Каждое утро он поднимался из постели в шесть часов и шел в ванную бриться. Никому не разрешалось вставать с постели, пока он не закончит. Когда я был совсем маленьким, я всегда вскакивал сразу вслед за ним и быстро бежал к ванной, чтобы застать там его запах. Запах, прошу прощения, был ужасный, но его забивали запахи мыла и мужского парфюма. Даже теперь для меня запах одеколона — это запах моего отца.

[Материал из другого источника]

/-- Flashes in boot order: 0 A, 1 B; LOAD_FIRST reads the second first (R115, R501). -/
def flashOrder (src : BitVec 2) (loadFirst : Bool) : List Nat :=
  match src.toNat with
  | 0 => if loadFirst then [1, 0] else [0, 1]
  | 1 => if loadFirst then [0, 1] else [1, 0]
  | 2 => [0]
  | _ => []

/-- The BOOT_SRC straps as latched, BOOT_SRC1 the upper bit (R67). -/
def strapSrc (boot1 boot0 : Bool) : BitVec 2 := BitVec.ofNat 2 (2 * b2n boot1 + b2n boot0)

/-- R67, R113: PORST_N rises, or the warm reset hold ends: BOOT. The straps are latched on a cold reset, from whose end the presence
filter runs: a drive that is present is recognised 20 ms later, by its own command (R62). The domains of the boot steps are
requested. An instruction in the TAP stays there (DESIGN CHOICE, log entry 77). -/
def execResetRelease (pairSide boot1 boot0 : Bool) (s : State) : Host.Outcome State Fault Refusal :=
  actIf (fun d => d.glb.st == .reset) s fun d =>
    let d := if d.glb.porst then { d with glb.porst := false, glb.side := pairSide, glb.bootSrc := strapSrc boot1 boot0 } else d
    let order := flashOrder d.glb.bootSrc d.glb.loadFirst
    let d := enter { d with glb.bootStatus := 0xC0003, glb.bootOrder := order, glb.mgmtWait := order.isEmpty,
                            glb.underLoad := d.glb.loadFirst, glb.loadFirst := false } .boot
    [pdHBM0, pdHBM1, pdCPU 0].foldl (fun d n => domRequestOn d n false) d

/-- The setpoint's steps of 5 mV, from 700 to 780 (R78). -/
def setpoint (mv : Nat) : Nat := min 780 (max 700 ((mv + 4) / 5 * 5))

/-- R78: the first setting of a power cycle. -/
def execAvsInitialSet (marginMv : Nat) (s : State) : Host.Outcome State Fault Refusal :=
  actIf (fun d => d.glb.st == .boot && !d.sense.avsSet) s fun d =>
    { d with sense.avsMv := setpoint (Config.avsFuseMv + marginMv), sense.avsSet := true }

/-- R107: the monitors are read; a call for more margin raises the setpoint by 5 mV, or lowers the clocks at 0.78 V. -/
def execAgingMonitorRead (slowdown : Half) (marginPct : Byte) (more : Bool) (s : State) : Host.Outcome State Fault Refusal :=
  actIf (fun d => d.glb.st != .off && d.sense.avsSet) s fun d =>
    let d := { d with sense.slowdown := slowdown, sense.marginPct := marginPct }
    if !more then d
    else if d.sense.avsMv + 5 ≤ 780 then { d with sense.avsMv := d.sense.avsMv + 5 }
    else { d with sense.clockDrop := min 8 (d.sense.clockDrop + 1) }

/-! ### Power failure (R65, R96, R97) -/

/-- R65: PWR_FAIL_N is recognised. -/
def execPwrFailRecognise (s : State) : Host.Outcome State Fault Refusal :=
  actIf (fun d => d.glb.st != .off) s fun d =>
    let d := sliceInterrupt (count { d with pwr.fail := true } 0x10018)
    if running d then pairOn d false .powerFail else d

/-- R97: PWR_FAIL_N has been high for 10 ms. -/
def execPwrFailClear (s : State) : Host.Outcome State Fault Refusal :=
  actIf (fun d => d.pwr.fail) s fun d => { d with pwr.fail := false }

/-! ### Slots and pins (R59, R62, R71) -/

/-- R62, R316: a presence change that has held for 20 ms; a slot that empties goes ABSENT with its PERST_N low. -/
def execPresenceChange (slot : Nat) (present : Bool) (s : State) : Host.Outcome State Fault Refusal :=
  actIf (fun d => d.glb.st != .off && decide (slot < 24)) s fun d =>
    let m := if present then setBit d.sense.present.toNat slot else d.sense.present.toNat - 2 ^ slot * b2n (bitAt d.sense.present.toNat slot)
    let d := { d with sense.present := BitVec.ofNat 24 m }
    maybeRecover (if !present && planned d then memberChange d fun d => slotAbsent d slot else d)

/-- A write to a GPIO register: access first, then only FW_CORE changes anything (R70). -/
def gpioGo (d : Dev) (m : Master) (f : Word → Word) : Dev :=
  if isFw m then { d with reg.live := tset d.reg.live 0xD00104 (f (liveReg d 0xD00104)) } else d

/-- A write of one of them under its page's rights. -/
def gpioWrite (d : Dev) (m : Master) (off : Nat) (f : Word → Word) : Dev := writeAccess d m off fun d => gpioGo d m f

/-- R71: MGT_GPIO_OUT_SET. -/
def execMgtGpioOutSet (m : Master) (v : Word) (s : State) : Host.Outcome State Fault Refusal :=
  actIf (fun d => d.glb.st != .off) s fun d => gpioWrite d m 0xD00108 fun x => x ||| (v &&& 0xFFFF)

/-- R71: MGT_GPIO_OUT_CLR. -/
def execMgtGpioOutClr (m : Master) (v : Word) (s : State) : Host.Outcome State Fault Refusal :=
  actIf (fun d => d.glb.st != .off) s fun d => gpioWrite d m 0xD0010C fun x => x &&& ~~~(v &&& 0xFFFF)

/-- R59: PMB_ALERT_N is sampled; the regulator that raised it is polled by the next telemetry read. -/
def execPmbusAlert (rail : Nat) (s : State) : Host.Outcome State Fault Refusal :=
  actIf (fun d => d.glb.st != .off) s fun d => { d with sense.pmbAlert := some rail }

/-! ### Domains (R79, R81 to R85) -/

/-- R81, R83: a switch-on request. -/
def execDomainSwitchOnRequest (dom : Nat) (takeover : Bool) (s : State) : Host.Outcome State Fault Refusal :=
  actIf (fun d => running d && d.pwr.idle.isNone && !d.glb.shutdown) s fun d => domRequestOn d dom takeover

/-- R81, R83: a switch-off request. -/
def execDomainSwitchOffRequest (dom : Nat) (takeover : Bool) (s : State) : Host.Outcome State Fault Refusal :=
  actIf (fun d => running d && d.pwr.idle.isNone && !d.glb.shutdown && !mustStay d dom) s fun d => domQueueOff d dom takeover

/-- R79: a domain that is waking is ready; requests whose turn has come start. -/
def execDomainReady (dom : Nat) (s : State) : Host.Outcome State Fault Refusal :=
  actIf (fun d => domPhase d dom == .rising) s fun d => turnStep (domServe (setDom d dom .on))

/-- Links of a macro go down and its statistics read 0 (R79). -/
def macroDown (d : Dev) (m : Nat) : Dev :=
  let ports := if m < 8 then (List.range 4).map (4 * m + ·) else [32]
  let d := ports.foldl (fun d p => if (portOf d p).up then portDown d p else modPort d p fun x => { x with attempt := none }) d
  { d with reg.cnt := tfilter d.reg.cnt fun o _ => !(ethBase m ≤ o && o < ethBase m + 0x10000) }

/-- A buffer bank loses the frames that lie in it; which frames those are the spec leaves open (R79, R187). -/
def bankDown (d : Dev) : Dev :=
  let (n, d) := draw d
  let lost := (tkeys d.swc.store).filter fun i => Config.freeBool (n + i)
  let d := { d with free := n + 1 + d.swc.nextId }
  (tkeys d.swc.queues).foldl (fun d k =>
    let gone := (tgetD d.swc.queues k {}).frames.filter fun f => lost.contains f.id
    let d := modQueue d (k / 16) (k % 16) fun x => { x with frames := x.frames.filter fun f => !lost.contains f.id }
    leaveIfEmpty (gone.foldl freeCopy d) (k / 16) (k % 16)) d

/-- A Trestle quarter's resident contexts are written back before it goes off; quarter 0 holds the porch (R79, R267). -/
def quarterDown (d : Dev) (t : Nat) : Dev :=
  let gone := d.trs.resident.take (d.trs.resident.length - ctxSlots d)
  let d := gone.foldl evict d
  let wb := d.trs.writeback.filter fun c => !gone.contains c
  let d := { d with trs.writeback := wb }
  if t == 0 then { d with trs.porch := [] } else d

/-- What a domain loses when it goes off (table "Power domains", R79). -/
def domLost (d : Dev) (n : Nat) : Dev :=
  let d := if d.bst.active == some n then sliceOver d else d
  if n < 8 then macroDown d n
  else if n < 32 then (if planned d then memberChange d fun d => slotAbsent d (n - 8) else d)
  else if n == pdPW then macroDown d 8
  else if n == pdBUF 0 then { d with swc := {} }
  else if 36 ≤ n && n < 43 then bankDown d
  else if 43 ≤ n && n < 47 then quarterDown d (n - 43)
  else if n == pdITG 0 then { d with itg.pages := [], itg.clearing := [] }
  else if n == pdCTR then
    { d with ctr.writing := none, ctr.traceWait := none, reg.cnt := tfilter d.reg.cnt fun o _ => !(0xC00000 ≤ o && o < 0xD00000) }
  else if n == pdDBG then { d with acc.unlocked := false, acc.challenged := false }
  else if n == pdBST then sliceAbandon (burnLost d)
  else d

/-- R79: a domain's switch-off is complete. -/
def execDomainOffComplete (dom : Nat) (s : State) : Host.Outcome State Fault Refusal :=
  actIf (fun d => domPhase d dom == .falling) s fun d =>
    maybeRecover (turnStep (domServe (domLost (setDom d dom .off) dom)))

/-! ### Deep idle (R85) -/

/-- A write to PWR_CTRL where it is ignored: event 0x0302 outside HALT, RESET included. -/
def pwrCtrlIgnored (d : Dev) (bits : Nat) : Dev :=
  if d.glb.st == .halt || d.glb.st == .off then d
  else logAppend d { event := 0x0302, attn := 0, topic := .none, detail := le 1 (stCode d.glb.st) ++ le 1 bits }

/-- Domains that stay on in deep idle. -/
def idleKeeps (d : Dev) (n : Nat) : Bool :=
  [pdCPU 0, pdHBM0, pdHBM1].contains n || (n == pdITG 0 && !d.itg.pages.isEmpty)

/-- Enter deep idle: 0.8 GHz, every other domain off. -/
def idleEnter (d : Dev) : Dev :=
  if d.pwr.idle.isSome then d
  else
    let up := domsUp d
    let d := { d with pwr.idle := some up, pwr.cpuMhz := 800 }
    ((planOrder 0 (fun _ => true) 64 []).reverse.filter fun n => !idleKeeps d n).foldl (fun d n => domQueueOff d n false) d

/-- Leave deep idle: every domain that was on at entry is switched on again in the order of R117; one that is still on but about to go
off is asked for again behind its switch-off (R82). -/
def idleExit (d : Dev) : Dev :=
  match d.pwr.idle with
  | none => d
  | some up => turnOn { d with pwr.idle := none, pwr.cpuMhz := 2000 } (BitVec.ofNat 64 (maskOf up))

/-- PWR_CTRL acts in MAINT alone, and there until a shutdown begins; elsewhere a write is ignored (R85, R101). -/
def pwrCtrlActs (d : Dev) : Bool := d.glb.st == .maint && !d.glb.shutdown

/-- A write of PWR_CTRL by a master that may write it; with both bits it enters and leaves. -/
def pwrCtrlGo (d : Dev) (v : Word) : Dev :=
  if !pwrCtrlActs d then pwrCtrlIgnored d (v.toNat % 4)
  else
    let d := if bitAt v.toNat 0 then idleEnter d else d
    if bitAt v.toNat 1 then idleExit d else d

Я был его любимчиком, я был его страстью. Я помню — может быть, это происходило не раз и не два, — тогда моим старшим сестрам, Эве и Марии, было четырнадцать и пятнадцать лет, и за ужином они принимались упрашивать его: «Пожалуйста, папа. Ну пожалуйста!» И на любую просьбу он отвечал: «Нет!» Им нельзя было отправиться на экскурсию вместе с одноклассниками, потому что там будут мальчики. Перестать носить белые гольфы было никак не возможно. Сходить вечером в театр можно было только в том случае, если мама тоже согласится пойти. Непозволительно было оставить ночевать подругу, потому что она оказывает на них дурное влияние и никогда не ходит в церковь. Затем как-то вдруг отец оказывался за спинкой моего стула — а сидел я всегда рядом с мамой — и принимался хохотать во все горло. Он подхватывал у меня с колен салфетку и засовывал мне ее за воротник рубашки. «Смотрите! — говорил он. — Вот следующий глава семьи. И вам следует заранее запомнить, что решения здесь принимает Роберт!» После чего он заставлял меня решать спорные вопросы, и все это время его рука лежала у меня вот здесь и сжимала мне шею. Отец говорил: «Роберт, можно этим барышням носить шелковые чулки, как у мамы?» И я, десятилетний, выкрикивал что есть силы: «Нет, папа!» — «А можно им без мамы ходить в театр?» — «Ни в коем случае, папа», — «Роберт, можно, их подружка останется у нас ночевать?» — «Ни за что на свете, папа!»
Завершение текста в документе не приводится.